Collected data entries
################

-- ==== Sys2Proof/Machine/Mycelium.lean ====
section
/-! DEFINITION. Windows, credit regulators, the patrol and their verbs (spec/13 R268 to R279, R286 to R292). -/
namespace Sys2Proof.Machine

/-- Changes the MYC unit. -/
def updMyc (d : Dev) (f : Myc → Myc) : Dev := { d with myc := f d.myc }

/-- What a refused window or SHARE write leaves. -/
def mycRefuse (d : Dev) : Dev := updMyc d fun m => { m with refused := true }

/-! Windows (R271). -/

/-- The row of the memory map that an address lies in, for rows a window may cover. -/
def windowRow (d : Dev) (a : Nat) : Option Nat :=
  if a < 0x10000 then some 0
  else match regionOf a with
    | .local_ n => if n < 4 * countPens d.variant then some 1 else none
    | .sram => some 2
    | .packet => some 3
    | .ret => some 4
    | .flash | .cs1 => some 5
    | _ => none

/-- Whether an enabled window is one that R271 lets stand. -/
def windowOk (d : Dev) (w : Window) : Bool :=
  let lo := winLo w
  let hi := winHi w
  lo < hi && (match windowRow d lo, windowRow d (hi - 1) with | some a, some b => a == b | _, _ => false)

/-- A window register written: its new value is judged where it leaves the window enabled. -/
def windowWrite (d : Dev) (f off : Nat) (v : Word) : Except RCode Dev :=
  let d' := regSet d (foldU f) off v
  let w := lget (d'.foldMem f).wins ⟨0, 0⟩ (off / 8)
  if winEn w && !windowOk d w then .error .invalid else .ok d'

/-! The regulators (R276, R277). -/

/-- The sum of SHARE of all folds but one. -/
def shareOthers (d : Dev) (f : Nat) : Nat :=
  (((List.range 8).filter (· != f)).map fun g => (d.foldMem g).share).sum

/-- One period of a fold's regulator. -/
def creditStep (m : FoldMem) : FoldMem :=
  let c := m.credit + (m.share : Int)
  if (m.burst : Int) < c then { m with credit := m.burst, idleper := satInc m.idleper 0xFFFF } else { m with credit := c }

def mCreditPeriod (d : Dev) : Dev :=
  if d.clocked then { d with myc := { d.myc with folds := d.myc.folds.map creditStep } } else d

/-- The oldest unissued entry of a buffer raised one class. -/
def promoteSb (l : List SbEntry) : List SbEntry :=
  match l with
  | [] => []
  | e :: r => if e.issued then e :: promoteSb r else { e with cls := raiseClass e.cls } :: r

/-- A DROVE or BULK request that has waited 256 fabric clocks is raised one class (R273). -/
def mRequestPromotion (r : ReqRef) (d : Dev) : Dev :=
  match r with
  | .core c =>
    d.updCore c.val fun k =>
      if k.sb.any fun e => !e.issued then { k with sb := promoteSb k.sb }
      else { k with loads := k.loads.map fun x => (x.1, { x.2 with cls := raiseClass x.2.cls }) }
  | .mover m =>
    { d with dma := { d.dma with movers := d.dma.movers.zipIdx.map fun (x : Mover × Nat) =>
        if x.2 == m.val && x.1.busy then { x.1 with prom := x.1.prom + 1 } else x.1 } }
  | .tile t => d.updPen t.val fun k => { k with te := { k.te with prom := k.te.prom + 1 } }
  | .spill c => d.updCore c.val fun k => { k with spillProm := k.spillProm + 1 }

/-- A remote access has waited 16 core clocks at a Drove core's local memory: it takes the next port cycle, and the core stalls for one
(R275). -/
def mRemoteAccessPriority (c : Fin 32) (d : Dev) : Dev :=
  if d.coresClocked && (d.pen (penOf c.val)).pers == some false then d.updCore c.val fun k => { k with cyc := k.cyc + 1 } else d

/-! ECC (R278, R279, R288 to R290). -/

/-- The address of a patrol beat: shared SRAM, packet SRAM, retention RAM. -/
def patrolAddr (i : Nat) : Nat :=
  if i < 524288 then 0x10000000 + 16 * i
  else if i < 540672 then 0x18000000 + 16 * (i - 524288)
  else 0x19000000 + 16 * (i - 540672)

/-- The golden slot and array offset an address of the golden region belongs to (spec/08 R173, R174). -/
def goldenAt (a : Nat) : Option (Bool × Option Nat × Nat) :=
  if baseAddr false ≤ a && a < baseAddr false + csSize then some (false, none, a - baseAddr false)
  else if baseAddr true ≤ a && a < baseAddr true + csSize then some (true, none, a - baseAddr true)
  else if 0x107A4000 ≤ a && a < stagingAddr then
    let s := (a - 0x107A4000) / 0x4800
    let o := (a - 0x107A4000) % 0x4800
    match (ovlParts (s % 2 == 1)).find? fun (_, b, n) => b ≤ o && o < b + n with
    | some (x, b, _) => some (s % 2 == 1, some (s / 2), x + (o - b))
    | none => none
  else none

################

All lines that hold the word "promoteSb" should be copied from the data.

◆ Reply
def promoteSb (l : List SbEntry) : List SbEntry :=
  | e :: r => if e.issued then e :: promoteSb r else { e with cls := raiseClass e.cls } :: r
      if k.sb.any fun e => !e.issued then { k with sb := promoteSb k.sb }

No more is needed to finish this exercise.